WHAT YOU WILL DO
Every line of the data below must be given again exactly.

****************************************

/-- May an operation leave (R360): the tenant is that of the work, the system bit is an engine's, the tenant is in service on the destination, and the
operation is valid? The live set is tested apart (R362). -/
def State.opAllowed (s : State) (work : Nat) (engine : Bool) (op : MemOp) : Bool :=
  (if op.system then engine && op.tenant == 0 else op.tenant == work && s.counts op.tenant op.dst) && op.dst < 4096 && opValid op

/-- The packet kind of an operation's request (R353). -/
def opKind (op : Nat) : Nat := if op == 0 then 1 else if op == 8 then 3 else 5

/-- R360, R362: an engine issues a memory operation. One that fails a check completes at once with status 4, one to an unreachable destination with
status 7. -/
def execMemoryOpIssue (work : Nat) (engine role : Bool) (op : MemOp) (s : State) : Res := live s fun s =>
  let op := { op with src := s.node }
  if s.net.ops.any (fun o => o.op.tag == op.tag) then s else
  let s := s.bump 0xE0C00E 1
  if !s.opAllowed work engine op then
    ((s.bumpIf (!op.system && op.tenant == work && s.bindingDiffers op.tenant op.dst) 0xE1000F).bump 0xE0C010 1).opDone op 4 []
  else if !s.alive op.dst then s.opUnreachable { op, seq := 0 }
  else
    let seq := ((s.net.tx.find? fun p => p.1 == (op.dst, 2)).map (·.2)).getD 1
    let s := s.sendAt op.dst (opKind op.op) op.tenant s.epoch role (.memOp op)
    { s with net := { s.net with ops := s.net.ops ++ [{ op, seq }] } }

/-- A memory operation reaches this Molset (R361, R471): a tenant whose binding here is not the map's is not in service. -/
def State.opArrive (s : State) (op : MemOp) (bad badAgain : Bool) : State :=
  if op.dst != s.node then s
  else if !op.system && s.bindingDiffers op.tenant s.node then (s.bump 0xE1000F 1).memAnswer op 3 []
  else s.memArrive op bad badAgain

/-- R356: a load. -/
def execLoad (op : MemOp) (bad badAgain : Bool) (s : State) : Res := live s fun s => if op.op == 0 then s.opArrive op bad badAgain else s

/-- R356: a store. -/
def execStore (op : MemOp) (s : State) : Res := live s fun s => if op.op == 8 then s.opArrive op false false else s

/-- R357: fetch-add. -/
def execFetchAdd (op : MemOp) (s : State) : Res := live s fun s => if op.op == 1 then s.opArrive op false false else s

/-- R357: compare-swap. -/
def execCompareSwap (op : MemOp) (s : State) : Res := live s fun s => if op.op == 2 then s.opArrive op false false else s

/-- R357: min. -/
def execAtomicMin (op : MemOp) (s : State) : Res := live s fun s => if op.op == 3 then s.opArrive op false false else s

/-- R357: max. -/
def execAtomicMax (op : MemOp) (s : State) : Res := live s fun s => if op.op == 4 then s.opArrive op false false else s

****************************************

ANSWER TO THIS PROBLEM
/-- May an operation leave (R360): the tenant is that of the work, the system bit is an engine's, the tenant is in service on the destination, and the
operation is valid? The live set is tested apart (R362). -/
def State.opAllowed (s : State) (work : Nat) (engine : Bool) (op : MemOp) : Bool :=
  (if op.system then engine && op.tenant == 0 else op.tenant == work && s.counts op.tenant op.dst) && op.dst < 4096 && opValid op

/-- The packet kind of an operation's request (R353). -/
def opKind (op : Nat) : Nat := if op == 0 then 1 else if op == 8 then 3 else 5

/-- R360, R362: an engine issues a memory operation. One that fails a check completes at once with status 4, one to an unreachable destination with
status 7. -/
def execMemoryOpIssue (work : Nat) (engine role : Bool) (op : MemOp) (s : State) : Res := live s fun s =>
  let op := { op with src := s.node }
  if s.net.ops.any (fun o => o.op.tag == op.tag) then s else
  let s := s.bump 0xE0C00E 1
  if !s.opAllowed work engine op then
    ((s.bumpIf (!op.system && op.tenant == work && s.bindingDiffers op.tenant op.dst) 0xE1000F).bump 0xE0C010 1).opDone op 4 []
  else if !s.alive op.dst then s.opUnreachable { op, seq := 0 }
  else
    let seq := ((s.net.tx.find? fun p => p.1 == (op.dst, 2)).map (·.2)).getD 1
    let s := s.sendAt op.dst (opKind op.op) op.tenant s.epoch role (.memOp op)
    { s with net := { s.net with ops := s.net.ops ++ [{ op, seq }] } }

/-- A memory operation reaches this Molset (R361, R471): a tenant whose binding here is not the map's is not in service. -/
def State.opArrive (s : State) (op : MemOp) (bad badAgain : Bool) : State :=
  if op.dst != s.node then s
  else if !op.system && s.bindingDiffers op.tenant s.node then (s.bump 0xE1000F 1).memAnswer op 3 []
  else s.memArrive op bad badAgain

/-- R356: a load. -/
def execLoad (op : MemOp) (bad badAgain : Bool) (s : State) : Res := live s fun s => if op.op == 0 then s.opArrive op bad badAgain else s

/-- R356: a store. -/
def execStore (op : MemOp) (s : State) : Res := live s fun s => if op.op == 8 then s.opArrive op false false else s

/-- R357: fetch-add. -/
def execFetchAdd (op : MemOp) (s : State) : Res := live s fun s => if op.op == 1 then s.opArrive op false false else s

/-- R357: compare-swap. -/
def execCompareSwap (op : MemOp) (s : State) : Res := live s fun s => if op.op == 2 then s.opArrive op false false else s

/-- R357: min. -/
def execAtomicMin (op : MemOp) (s : State) : Res := live s fun s => if op.op == 3 then s.opArrive op false false else s

/-- R357: max. -/
def execAtomicMax (op : MemOp) (s : State) : Res := live s fun s => if op.op == 4 then s.opArrive op false false else s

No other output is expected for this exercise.